Il est apparu raisonnable au CA de se limiter à 50 films car leur inclusion demande beaucoup de temps de travail (2h), avec un matériel de copie spécifique à acheter par l’association, pour des films à usage collectif et donc plus onéreux que ceux destinés à l’usage privé précisés par la loi. Notre choix de privilégier cette approche légale permet d’être au-dessus de toute critique pour les Droits de société de diffusion et d’auteur, tout en nous laissant la possibilité d’inclure quelques films soit anciens et à découvrir soit récents n’ayant pas encore donné à des versions pour les collectivités. De toute façon, les films qui composent le menu proposé peuvent être vus après le séjour. Ils sont présentés à cet effet dans le site. Quelques-uns sont vus par le petit nombre des hospitalisés, dans l’esprit de l’usage privé et familial (4 par semaine).  Il s’agit d’une prestation gratuite. Tout procédé de copie est empêché par le DAV.

Il est évident que la sélection opérée doit être évolutive de façon à accroître l’effet de mémoire, par la découverte de films inconnus, et qu’elle doit être ouverte à la création en cours, contemporaine de nos représentations et de nos mœurs les plus récents.

La sélection opérée est le reflet de la lecture de la problématique alcoolique et des conceptions du monde qui permettent de dépasser la condition addictive pour retrouver pleinement la condition humaine. En cela, la cinématèque participe pleinement au langage et au soubassement symbolique de l’équipe. Son pouvoir d’évocation et de suggestion laissent libre chaque sujet de prendre ce qui lui correspond. Elle peut devenir un aspect central de la relation thérapeutique.

Lire la suite : Cinémathèque alcoologique

lundi 18 juin 2012

L’implication est donnée comme critère déterminant dans la réussite d’un parcours.

Au cours de l’hospitalisation brève, nous essayons de la faire vivre.

Il faut cependant remarquer que tout commence avec l’envie du patient de rompre avec la dépendance alcoolique. C’est la raison pour laquelle, nous essayons de créer les conditions favorables pour l’arrivée. Rien de tel qu’une arrivée non alcoolisée chez une personne qui a déjà « bougé » d’elle-même et qui, de surcroît, a pris la peine de comprendre les grandes lignes du projet thérapeutique.

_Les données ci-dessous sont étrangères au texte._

-- ==== Sys2Proof/Machine/MemSys.lean ====
section
/-! DEFINITION. The memory system: the address maps (R263, R264), tag groups and their words (R267, R268), translation
(R270 to R272), the Transom (R273 to R278), the priority rule (R283), merged reads (R286 to R288), the order of reads and
writes (R289, R290) and the hazard records (R453, R454). -/

namespace Sys2Proof.Machine

open Host (Outcome)

/-! ## Addresses (R263, R264, R267) -/

def groupOf (pa : Nat) : Nat := pa / 512
def stackOf (pa : Nat) : Nat := pa / 512 % 8
def setOf (pa : Nat) : Nat := (pa / 2 ^ 15 % 2048) ^^^ (pa / 2 ^ 26 % 2048)
def frameSize : Nat := 2 ^ 21

/-- The address of a group's word in the tag region (R267). -/
def tagAddr (pa : Nat) : Nat :=
  let g := pa / 512
  let o := 8 * (g / 64)
  0x8DC0000000 + o / 512 * 2 ^ 15 + g % 64 * 512 + o % 512

def aMemRoot (n : CtxId) : Nat := memA (8 * n.toNat)
def aMemPrio (k : Nat) : Nat := memA (0x100 + 8 * k)
def aMemPin (n : CtxId) : Nat := memA (0x200 + 8 * n.toNat)
def aMemFree : Nat := memA 0x300
def aTslCount (i : Nat) : Nat := memA (0x1000 + 0x20 * i)
def aTslMerge (i : Nat) : Nat := memA (0x1008 + 0x20 * i)
def aTslInteg (i : Nat) : Nat := memA (0x1010 + 0x20 * i)
def aTslClass (i : Nat) : Nat := memA (0x1018 + 0x20 * i)
def aStack (k : Nat) : Nat := memA (0x2000 + 8 * k)

/-! ## Memory contents: plaintext bytes, and per group the difference d of R268 -/

def dramDef : Nat → Byte := fun _ => 0
def dramByte (s : State) (pa : Nat) : Byte := SMap.get dramDef s.dram pa

/-- The poison pattern p(k) of R267. -/
def poisonPat (k : Nat) : Word64 := (0x9E3779B97F4A7C15#64).rotateLeft (16 * k)

/-- The XOR of the patterns of the lines that a mask selects. -/
def poisonWord (m : Nat) : Word64 := (List.range 4).foldl (fun w k => if (m >>> k) % 2 == 1 then w ^^^ poisonPat k else w) 0

/-- The poisoned lines that a difference shows: 0 when it is intact, none when the group fails (R268). -/
def poisonMask (d : Word64) : Option Nat := (List.range 16).find? (fun m => poisonWord m == d)

/-! ## Groups in the Transom -/

def grpNone : Group := ⟨false, false, false, 0, 0, 0, 0, false, 0, 0, [], [], 0, 0, []⟩
def grpDef : Nat → Group := fun _ => grpNone
def grp (s : State) (g : Nat) : Group := s.groups.get grpDef g

def pinnedBy (x : Group) (n : CtxId) : Nat := if x.valid && x.cls == 3 && x.ctx == n then 1 else 0

/-- Adjust the counts of PINNED groups of a context and a slice. -/
def pinAdjust (s : State) (g : Nat) (old new : Group) (n : CtxId) : State :=
  let i := sliceOf (g * 512)
  let a := pinnedBy old n
  let b := pinnedBy new n
  if a == b then s
  else
    let s := setFld s (aMemPin n) 32 24 (fld s (aMemPin n) 32 24 + b - a)
    setFld s (aTslClass i) 32 16 (fld s (aTslClass i) 32 16 + b - a)

/-- Record a group, keeping the counts of PINNED groups (R294). -/
def setGrp (s : State) (g : Nat) (x : Group) : State :=
  let old := grp s g
  let s := pinAdjust s g old x old.ctx
  let s := if x.ctx == old.ctx then s else pinAdjust s g old x x.ctx
  { s with groups := s.groups.set grpDef g x }

def grpByte (s : State) (g off : Nat) : Byte :=
  match (grp s g).bytes.get (fun _ => none) off with
  | some b => b
  | none => dramByte s (g * 512 + off)

/-- The bytes of line k as they stand. -/
def lineBytes (s : State) (g k : Nat) : List Byte := (List.range 128).map (fun i => grpByte s g (k * 128 + i))

/-- Bytes of line k written since the fill. -/
def writtenIn (x : Group) (k : Nat) : Nat := (x.bytes.filter (fun e => e.1 / 128 == k)).length
def lineWhole (x : Group) (k : Nat) : Bool := writtenIn x k == 128
def groupWhole (x : Group) : Bool := x.bytes.length == 512

/-- A read of line k hits. -/
def lineHit (x : Group) (k : Nat) : Bool := x.valid && (x.filled || lineWhole x k)

/-- Line k is poisoned (R274, R291): written whole since the fill, when some byte of it was last written with a poisoned
element; else when it was poisoned at the fill or a poisoned element was written to it. -/
def linePoison (x : Group) (k : Nat) : Bool :=
  if lineWhole x k then x.poisonAt.any (fun e => e.1 / 128 == k && e.2) else x.poisonWr.getLsbD k || x.poisonIn.getLsbD k

/-- The mark a capture of line k takes: 2 integrity failure, 1 poison (R291). -/
def lineMark (x : Group) (k : Nat) : Nat := if x.failed then 2 else if linePoison x k then 1 else 0

def poisonLines (x : Group) : Nat := (List.range 4).foldl (fun a k => if linePoison x k then a + 2 ^ k else a) 0

/-- The words of 8 consecutive groups of a channel: a block of the tag cache (R268). -/
def tagBlock (g : Nat) : Nat := tagAddr (g * 512) / 64

/-- One burst of 64 B that a controller reads (`dir` 0) or writes (1) for a group (R448, R450). -/
def tagBurst (s : State) (g dir : Nat) : State :=
  let k := stackOf (g * 512)
  perfMod (bwAdd s (16 + k) dir 64) (some (grp s g).ctx) 10 (0x10 + dir) (some k) 1

/-- The controller uses the block of a group's word, and writes to it where `write` (R268): its tag cache keeps 4,096 blocks
and gives up the one used longest ago, which is written out where it was written to. A miss is counted and reads a burst. -/
def touchTag (s : State) (g : Nat) (write : Bool) : State :=
  let k := stackOf (g * 512)
  let held := s.tagCache.get (fun _ => []) k
  let was := held.find? (fun e => e.1 == tagBlock g)
  let s := if was.isSome then s else tagBurst (perfMod s (some (grp s g).ctx) 10 0x15 (some k) 1) g 0
  let kept := held.filter (fun e => e.1 != tagBlock g)
  let out := kept.take (kept.length - 4095)
  let s := if out.any (fun e => e.2) then tagBurst s g 1 else s
  let new := kept.drop (kept.length - 4095) ++ [(tagBlock g, write || was.any (fun e => e.2))]
  { s with tagCache := s.tagCache.set (fun _ => []) k new }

Nous essayons d’affaiblir le plus possible l’emprise de l’alcool à l’entrée par le pré-sevrage ou même le sevrage, par l’aide représentée par le Baclofène prescrit quelques semaines plus tôt. Le site, le livre sont là pour créer une curiosité de bon aloi.

L'arrivée est un temps-clé pour favoriser l'implication : équipe de patients restreinte, « compatible », avec une recherche d'harmonie par les différences ou par un effet-miroir lié à des similitudes, souvent d'histoire plus que de façon de boire. Ce temps préparatoire essaie de prendre en compte l’émergence d’un désir propre au sujet, les compatibilités psychosociales, l’urgence relative, les contraintes de l’établissement et parfois de l’équipe débouche sur le coaching, tel que nous l’entendons. Le calme désertique de la clinique, le samedi, est approprié à une ambiance de tranquillité et de réflexion, avec une angoisse atténuée par la présence insolite des visiteurs de l’AREA et du soignant, le samedi après-midi entier.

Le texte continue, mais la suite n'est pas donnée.